-- ==== Sys2Proof/Machine/Float.lean ====
section
/-! DEFINITION. Number formats, the one rounding, and exact arithmetic on their values (R77 to R86, R97 to R111, R50 to R53). -/

namespace Sys2Proof
namespace Machine

/-! ## Formats (R77, R80) -/

/-- How a float format uses its highest exponent field. -/
inductive Special where
  /-- IEEE infinities and NaNs, signalling ones among them. -/
  | ieee
  /-- Infinities and quiet NaNs only (E5M2). -/
  | quiet
  /-- One NaN code, no infinity (E4M3). -/
  | oneNan
  /-- Finite numbers only. -/
  | finite
  deriving DecidableEq, Repr

/-- A float format: widths of the exponent and the fraction, the bias, the special encodings, and whether a conversion to it takes an
overflow choice (R107). -/
structure Fmt where
  ebits : Nat
  fbits : Nat
  bias : Nat
  special : Special
  choice : Bool
  deriving DecidableEq, Repr

/-- An FP64 target takes no overflow choice: R107 names FP32 only, and its table has no FP64 column. DESIGN CHOICE: OCFG.OVSAT has no effect on
an FP64 output, and an infinity stays one (log entry 123). -/
def fp64 : Fmt := ⟨11, 52, 1023, .ieee, false⟩
def fp32 : Fmt := ⟨8, 23, 127, .ieee, false⟩
def bf16 : Fmt := ⟨8, 7, 127, .ieee, true⟩
def fp16 : Fmt := ⟨5, 10, 15, .ieee, true⟩
def e4m3 : Fmt := ⟨4, 3, 7, .oneNan, true⟩
def e5m2 : Fmt := ⟨5, 2, 15, .quiet, true⟩
def e3m2 : Fmt := ⟨3, 2, 3, .finite, true⟩
def e2m3 : Fmt := ⟨2, 3, 1, .finite, true⟩
def e2m1 : Fmt := ⟨2, 1, 1, .finite, true⟩

/-- The float format of a code, or none for the integer and reserved codes. -/
def floatFmt (code : Nat) : Option Fmt :=
  match code with
  | 0 => some fp64
  | 1 => some fp32
  | 2 => some bf16
  | 3 => some fp16
  | 4 => some e4m3
  | 5 => some e5m2
  | 6 => some e3m2
  | 7 => some e2m3
  | 8 => some e2m1
  | _ => none

/-- Range of an integer format (R82). -/
def intRange (code : Nat) : Option (Int × Int) :=
  match code with
  | 9 => some (-128, 127)
  | 10 => some (0, 255)
  | 11 => some (-8, 7)
  | _ => none

/-- Storage width in bits (R77). -/
def storageBits (code : Nat) : Nat :=
  match code with
  | 0 => 64
  | 1 => 32
  | 2 => 16
  | 3 => 16
  | 8 => 4
  | 11 => 4
  | _ => 8

def Fmt.width (f : Fmt) : Nat := 1 + f.ebits + f.fbits
/-- Exponent of the smallest normal. -/
def Fmt.emin (f : Fmt) : Int := 1 - f.bias
/-- Weight of the last place of the subnormals. -/
def Fmt.qmin (f : Fmt) : Int := f.emin - f.fbits
/-- Magnitude code of the largest finite number. -/
def Fmt.maxCode (f : Fmt) : Nat :=
  match f.special with
  | .finite => 2 ^ (f.ebits + f.fbits) - 1
  | .oneNan => 2 ^ (f.ebits + f.fbits) - 2
  | _ => (2 ^ f.ebits - 1) * 2 ^ f.fbits - 1
/-- Magnitude code of infinity. -/
def Fmt.infCode (f : Fmt) : Nat := (2 ^ f.ebits - 1) * 2 ^ f.fbits
/-- The canonical NaN: sign clear, every other bit set (R84). -/
def Fmt.nanCode (f : Fmt) : Nat := 2 ^ (f.ebits + f.fbits) - 1
def Fmt.signed (f : Fmt) (neg : Bool) (mag : Nat) : Nat := if neg then mag + 2 ^ (f.ebits + f.fbits) else mag

/-! ## Values -/

/-- A value: a NaN, an infinity, or (-1)^neg x m x 2^e, exactly. -/
inductive Val where
  | nan (signalling : Bool)
  | inf (neg : Bool)
  | fin (neg : Bool) (m : Nat) (e : Int)
  deriving DecidableEq, Repr

def Val.zero (neg : Bool) : Val := .fin neg 0 0
def Val.ofInt (x : Int) : Val := .fin (x < 0) x.natAbs 0
def Val.isNan : Val → Bool | .nan _ => true | _ => false
def Val.isSnan : Val → Bool | .nan b => b | _ => false
def Val.isInf : Val → Bool | .inf _ => true | _ => false
def Val.isZero : Val → Bool | .fin _ m _ => m = 0 | _ => false
def Val.neg : Val → Bool | .inf n => n | .fin n _ _ => n | .nan _ => false
def Val.negate : Val → Val
  | .inf n => .inf !n
  | .fin n m e => .fin (!n) m e
  | x => x
/-- Multiply by 2^k. -/
def Val.scale (x : Val) (k : Int) : Val := match x with | .fin n m e => .fin n m (e + k) | y => y

/-- Decode a float; with `ftz` a subnormal reads as a zero of its sign (R80, R83, R98). -/
def Fmt.decode (f : Fmt) (ftz : Bool) (code : Nat) : Val :=
  let mag := code % 2 ^ (f.ebits + f.fbits)
  let neg := code / 2 ^ (f.ebits + f.fbits) % 2 = 1
  let ex := mag / 2 ^ f.fbits
  let fr := mag % 2 ^ f.fbits
  let top := ex = 2 ^ f.ebits - 1
  let special : Option Val :=
    match f.special with
    | .ieee => if top then some (if fr = 0 then .inf neg else .nan (decide (fr < 2 ^ (f.fbits - 1)))) else none
    | .quiet => if top then some (if fr = 0 then .inf neg else .nan false) else none
    | .oneNan => if mag = f.nanCode then some (.nan false) else none
    | .finite => none
  match special with
  | some v => v
  | none =>
    if ex = 0 then (if ftz then .zero neg else .fin neg fr f.qmin)
    else .fin neg (2 ^ f.fbits + fr) ((ex : Int) - f.bias - f.fbits)

/-- Decode an element of any format code; integers are their value (R82). -/
def decodeElem (code : Nat) (ftz : Bool) (bits : Nat) : Val :=
  match floatFmt code with
  | some f => f.decode ftz (bits % 2 ^ f.width)
  | none =>
    match code with
    | 9 => .ofInt (BitVec.ofNat 8 bits).toInt
    | 11 => .ofInt (BitVec.ofNat 4 bits).toInt
    | _ => .fin false (bits % 256) 0

/-! ## The one rounding (R100 to R107) -/

/-- Rounding modes as rm codes them. -/
inductive Rm where
  | rne | rtz | rup | rdn | rna | rto
  deriving DecidableEq, Repr

/-- m / 2^sh rounded to an integer, and whether it is inexact (R100). -/
def roundShift (rm : Rm) (neg : Bool) (m : Nat) (sh : Int) : Nat × Bool :=
  if sh ≤ 0 then (m * 2 ^ (-sh).toNat, false)
  else
    let d := 2 ^ sh.toNat
    let n := m / d
    let r := m % d
    if r = 0 then (n, false)
    else
      let up := match rm with
        | .rne => d < 2 * r || (2 * r = d && n % 2 = 1)
        | .rna => d ≤ 2 * r
        | .rup => !neg
        | .rdn => neg
        | _ => false
      (if up then n + 1 else if rm = .rto then n / 2 * 2 + 1 else n, true)

/-- Exponent of the leading one of m x 2^e. -/
def leadExp (m : Nat) (e : Int) : Int := (Nat.log2 m : Int) + e

/-- Round a non-zero finite magnitude to a format: its magnitude code, as if the codes went on past the largest, and inexact. -/
def Fmt.roundMag (f : Fmt) (rm : Rm) (neg : Bool) (m : Nat) (e : Int) : Nat × Bool :=
  let le := leadExp m e
  let q := (if le < f.emin then f.emin else le) - f.fbits
  let (n, x) := roundShift rm neg m (q - e)
  ((q - f.qmin).toNat * 2 ^ f.fbits + n, x)

/-- Tininess after rounding: the result with an unbounded exponent lies below the smallest normal (R53). -/
def Fmt.tiny (f : Fmt) (rm : Rm) (neg : Bool) (m : Nat) (e : Int) : Bool :=
  let le := leadExp m e
  if f.emin ≤ le then false
  else if le < f.emin - 1 then true
  else decide ((roundShift rm neg m (le - f.fbits - e)).1 < 2 ^ (f.fbits + 1))

/-- The result of an overflow: SATFINITE unless `nonsat` (R106). -/
def Fmt.overflow (f : Fmt) (rm : Rm) (neg nonsat : Bool) : Nat :=
  let toInf := match rm with
    | .rne => true
    | .rna => true
    | .rup => !neg
    | .rdn => neg
    | _ => false
  if !(nonsat && toInf) then f.signed neg f.maxCode
  else
    match f.special with
    | .oneNan => f.nanCode
    | .finite => f.signed neg f.maxCode
    | _ => f.signed neg f.infCode

/-- How a rounding is to be made. -/
structure RoundCtl where
  rm : Rm
  /-- The overflow choice of a format that takes one: NONSAT. -/
  nonsat : Bool
  ftz : Bool
  /-- The underflow flag is set for every tiny result (R53). -/
  ufAll : Bool
  deriving DecidableEq, Repr

/-- Round a value to a float format: its code and the flags raised. DEDUCED: rounding to odd takes 448 < |x| < 480, which R105 does not count as an
overflow, to the E4M3 code that holds NaN: it is written as the canonical NaN with NX alone, for either sign and under either overflow
choice (R100; log entry 55). -/
def Fmt.round (f : Fmt) (c : RoundCtl) (v : Val) : Nat × Flags :=
  let nonsat := c.nonsat || !f.choice
  match v with
  | .nan s => if f.special = .finite then (f.maxCode, flNV) else (f.nanCode, flagIf s flNV)
  | .inf neg =>
    match f.special with
    | .oneNan => (if nonsat then f.nanCode else f.signed neg f.maxCode, flOF ||| flNX)
    | .finite => (f.signed neg f.maxCode, flOF ||| flNX)
    | _ => if nonsat then (f.signed neg f.infCode, 0) else (f.signed neg f.maxCode, flOF ||| flNX)
  | .fin neg m e =>
    if m = 0 then (f.signed neg 0, 0)
    else
      let (code, inexact) := f.roundMag c.rm neg m e
      let edge := match c.rm with | .rne => .rna | .rto => .rtz | x => x
      if f.maxCode < (f.roundMag edge neg m e).1 then (f.overflow c.rm neg nonsat, flOF ||| flNX)
      else if f.maxCode < code then (f.nanCode, flNX)
      else
        let uf := f.tiny c.rm neg m e && (inexact || c.ufAll)
        if c.ftz && 0 < code && code < 2 ^ f.fbits then (f.signed neg 0, flUF ||| flNX)
        else (f.signed neg code, flagIf inexact flNX ||| flagIf uf flUF)

/-- Round a value to an integer range: saturating, with the invalid flag (R51, R101, R108, R109). -/
def roundInt (lo hi : Int) (rm : Rm) (v : Val) : Int × Flags :=
  match v with
  | .nan _ => (0, flNV)
  | .inf neg => (if neg then lo else hi, flNV)
  | .fin neg m e =>
    let (n, inexact) := roundShift rm neg m (-e)
    let x : Int := if neg then -n else n
    if x < lo then (lo, flNV) else if hi < x then (hi, flNV) else (x, flagIf inexact flNX)

/-- Round a value to an element of any format code: its bits in the storage width (R78, R110). -/
def roundElem (code : Nat) (c : RoundCtl) (v : Val) : Nat × Flags :=
  match floatFmt code with
  | some f => f.round c v
  | none =>
    match intRange code with
    | some (lo, hi) =>
      let (x, fl) := roundInt lo hi c.rm v
      ((x % (2 ^ storageBits code : Nat)).toNat, fl)
    | none => (0, 0)

/-! ## Exact arithmetic -/

/-- Sum of two finite values; an exact zero of unlike addends is +0, or -0 under RDN (IEEE 754). -/
def addFin (rm : Rm) (n1 : Bool) (m1 : Nat) (e1 : Int) (n2 : Bool) (m2 : Nat) (e2 : Int) : Val :=
  let e := if e1 < e2 then e1 else e2
  let a : Int := (m1 * 2 ^ (e1 - e).toNat : Nat)
  let b : Int := (m2 * 2 ^ (e2 - e).toNat : Nat)
  let x := (if n1 then -a else a) + (if n2 then -b else b)
  if x = 0 then
    if m1 = 0 && m2 = 0 && n1 = n2 then .zero n1 else .zero (decide (rm = .rdn))
  else .fin (decide (x < 0)) x.natAbs e

/-- Exact sum, and the invalid flag; the result is not yet rounded. -/
def Val.add (rm : Rm) (x y : Val) : Val × Flags :=
  match x, y with
  | .nan a, y => (.nan false, flagIf (a || y.isSnan) flNV)
  | _, .nan b => (.nan false, flagIf b flNV)
  | .inf a, .inf b => if a = b then (.inf a, 0) else (.nan false, flNV)
  | .inf a, _ => (.inf a, 0)
  | _, .inf b => (.inf b, 0)
  | .fin n1 m1 e1, .fin n2 m2 e2 => (addFin rm n1 m1 e1 n2 m2 e2, 0)

/-- Exact product, and the invalid flag. -/
def Val.mul (x y : Val) : Val × Flags :=
  match x, y with
  | .nan a, y => (.nan false, flagIf (a || y.isSnan) flNV)
  | _, .nan b => (.nan false, flagIf b flNV)
  | .inf a, y => if y.isZero then (.nan false, flNV) else (.inf (a != y.neg), 0)
  | x, .inf b => if x.isZero then (.nan false, flNV) else (.inf (x.neg != b), 0)
  | .fin n1 m1 e1, .fin n2 m2 e2 => (.fin (n1 != n2) (m1 * m2) (e1 + e2), 0)

/-- x times y plus z, exactly: 0 x infinity is invalid whatever z is (R52). -/
def Val.fma (rm : Rm) (x y z : Val) : Val × Flags :=
  match x.mul y with
  | (.nan _, fl) => (.nan false, fl ||| flagIf z.isSnan flNV)
  | (p, _) => p.add rm z

/-- Quotient with enough bits below the last place that the sticky bit decides every rounding. -/
def Val.div (bits : Nat) (x y : Val) : Val × Flags :=
  match x, y with
  | .nan a, y => (.nan false, flagIf (a || y.isSnan) flNV)
  | _, .nan b => (.nan false, flagIf b flNV)
  | .inf a, .inf _ => (.nan false, flagIf (a || true) flNV)
  | .inf a, y => (.inf (a != y.neg), 0)
  | x, .inf b => (.zero (x.neg != b), 0)
  | .fin n1 m1 e1, .fin n2 m2 e2 =>
    if m2 = 0 then (if m1 = 0 then (.nan false, flNV) else (.inf (n1 != n2), flDZ))
    else if m1 = 0 then (.zero (n1 != n2), 0)
    else
      let k := Nat.log2 m2 + bits + 2
      let q := m1 * 2 ^ k / m2
      let st := if m1 * 2 ^ k % m2 = 0 then 0 else 1
      (.fin (n1 != n2) (2 * q + st) (e1 - e2 - k - 1), 0)

/-- Integer square root by bits, from bit `i` down. -/
def isqrtFrom (n : Nat) : Nat → Nat → Nat
  | 0, r => if (r + 1) * (r + 1) ≤ n then r + 1 else r
  | i + 1, r => let t := r + 2 ^ (i + 1); isqrtFrom n i (if t * t ≤ n then t else r)
def isqrt (n : Nat) : Nat := if n = 0 then 0 else isqrtFrom n (Nat.log2 n / 2) 0

/-- Square root with a sticky bit. -/
def Val.sqrt (bits : Nat) (x : Val) : Val × Flags :=
  match x with
  | .nan a => (.nan false, flagIf a flNV)
  | .inf n => if n then (.nan false, flNV) else (.inf false, 0)
  | .fin n m e =>
    if m = 0 then (.zero n, 0)
    else if n then (.nan false, flNV)
    else
      let k : Nat := 2 * (bits + 2) + (if (e % 2) = 0 then 0 else 1)
      let a := m * 2 ^ k
      let r := isqrt a
      (.fin false (2 * r + (if r * r = a then 0 else 1)) ((e - k) / 2 - 1), 0)

/-- IEEE remainder: exact, with the quotient nearest, ties to even; a zero has the sign of x. -/
def Val.rem (x y : Val) : Val × Flags :=
  match x, y with
  | .nan a, y => (.nan false, flagIf (a || y.isSnan) flNV)
  | _, .nan b => (.nan false, flagIf b flNV)
  | .inf _, _ => (.nan false, flNV)
  | x, .inf _ => (x, 0)
  | .fin n1 m1 e1, .fin _ m2 e2 =>
    if m2 = 0 then (.nan false, flNV)
    else
      let e := if e1 < e2 then e1 else e2
      let a := m1 * 2 ^ (e1 - e).toNat
      let b := m2 * 2 ^ (e2 - e).toNat
      let q := a / b
      let r := a % b
      if b < 2 * r || (2 * r = b && q % 2 = 1) then (.fin (!n1) (b - r) e, 0) else (.fin n1 r e, 0)

/-- Order of two values that are no NaNs: x < y. Zeros of either sign are equal. -/
def Val.lt (x y : Val) : Bool :=
  match x, y with
  | .inf a, .inf b => a && !b
  | .inf a, _ => a
  | _, .inf b => !b
  | .fin n1 m1 e1, .fin n2 m2 e2 =>
    let e := if e1 < e2 then e1 else e2
    let a : Int := (m1 * 2 ^ (e1 - e).toNat : Nat)
    let b : Int := (m2 * 2 ^ (e2 - e).toNat : Nat)
    decide ((if n1 then -a else a) < (if n2 then -b else b))
  | _, _ => false

/-- x is below y, with -0 below +0. -/
def Val.below (x y : Val) : Bool := x.lt y || (!y.lt x && x.isZero && y.isZero && x.neg && !y.neg)

/-- minimumNumber, maximumNumber (`num`), or the forms that pass a NaN on (R52). -/
def Val.pick (max num : Bool) (x y : Val) : Val × Flags :=
  let fl := flagIf (x.isSnan || y.isSnan) flNV
  match x, y with
  | .nan _, .nan _ => (.nan false, fl)
  | .nan _, y => (if num then y else .nan false, fl)
  | x, .nan _ => (if num then x else .nan false, fl)
  | x, y => (if max then (if x.below y then y else x) else (if y.below x then y else x), fl)

/-- Round to an integral value of the same format's range; nothing is signalled but a signalling NaN. -/
def Val.rint (rm : Rm) (x : Val) : Val × Flags :=
  match x with
  | .nan a => (.nan false, flagIf a flNV)
  | .inf n => (.inf n, 0)
  | .fin n m e => (.fin n (roundShift rm n m (-e)).1 0, 0)

/-- `fclass`: the one-hot class of a code (FP-R table). -/
def Fmt.classify (f : Fmt) (code : Nat) : Nat :=
  let neg := code / 2 ^ (f.ebits + f.fbits) % 2 = 1
  let mag := code % 2 ^ (f.ebits + f.fbits)
  match f.decode false code with
  | .nan s => if s then 2 ^ 8 else 2 ^ 9
  | .inf _ => if neg then 1 else 2 ^ 7
  | .fin _ _ _ =>
    if mag = 0 then (if neg then 2 ^ 3 else 2 ^ 4)
    else if mag < 2 ^ f.fbits then (if neg then 2 ^ 2 else 2 ^ 5)
    else (if neg then 2 else 2 ^ 6)

/-- The E8M0 scale of a value (R111). -/
def toE8 (x : Val) : Nat × Flags :=
  match x with
  | .nan s => (0xFF, flagIf s flNV)
  | .inf _ => (0xFE, 0)
  | .fin _ m e =>
    if m = 0 then (0, 0)
    else
      let k := leadExp m e
      if k < -127 then (0, 0) else if 127 ≤ k then (0xFE, 0) else ((k + 127).toNat, 0)

/-- The value of an E8M0 scale (R85). -/
def ofE8 (x : Nat) : Val := if x = 255 then .nan false else .fin false 1 ((x : Int) - 127)

end Machine
end Sys2Proof
end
--------------------------------
• _What you will do_:
Starting with the line above that holds "if r = 0 then (n, false)" and stopping with the line that holds "else if le < f.emin - 1 then true", reproduce each line exactly, omitting all other lines.

• _Task response_:
    if r = 0 then (n, false)
    else
      let up := match rm with
        | .rne => d < 2 * r || (2 * r = d && n % 2 = 1)
        | .rna => d ≤ 2 * r
        | .rup => !neg
        | .rdn => neg
        | _ => false
      (if up then n + 1 else if rm = .rto then n / 2 * 2 + 1 else n, true)

/-- Exponent of the leading one of m x 2^e. -/
def leadExp (m : Nat) (e : Int) : Int := (Nat.log2 m : Int) + e

/-- Round a non-zero finite magnitude to a format: its magnitude code, as if the codes went on past the largest, and inexact. -/
def Fmt.roundMag (f : Fmt) (rm : Rm) (neg : Bool) (m : Nat) (e : Int) : Nat × Bool :=
  let le := leadExp m e
  let q := (if le < f.emin then f.emin else le) - f.fbits
  let (n, x) := roundShift rm neg m (q - e)
  ((q - f.qmin).toNat * 2 ^ f.fbits + n, x)

/-- Tininess after rounding: the result with an unbounded exponent lies below the smallest normal (R53). -/
def Fmt.tiny (f : Fmt) (rm : Rm) (neg : Bool) (m : Nat) (e : Int) : Bool :=
  let le := leadExp m e
  if f.emin ≤ le then false
  else if le < f.emin - 1 then true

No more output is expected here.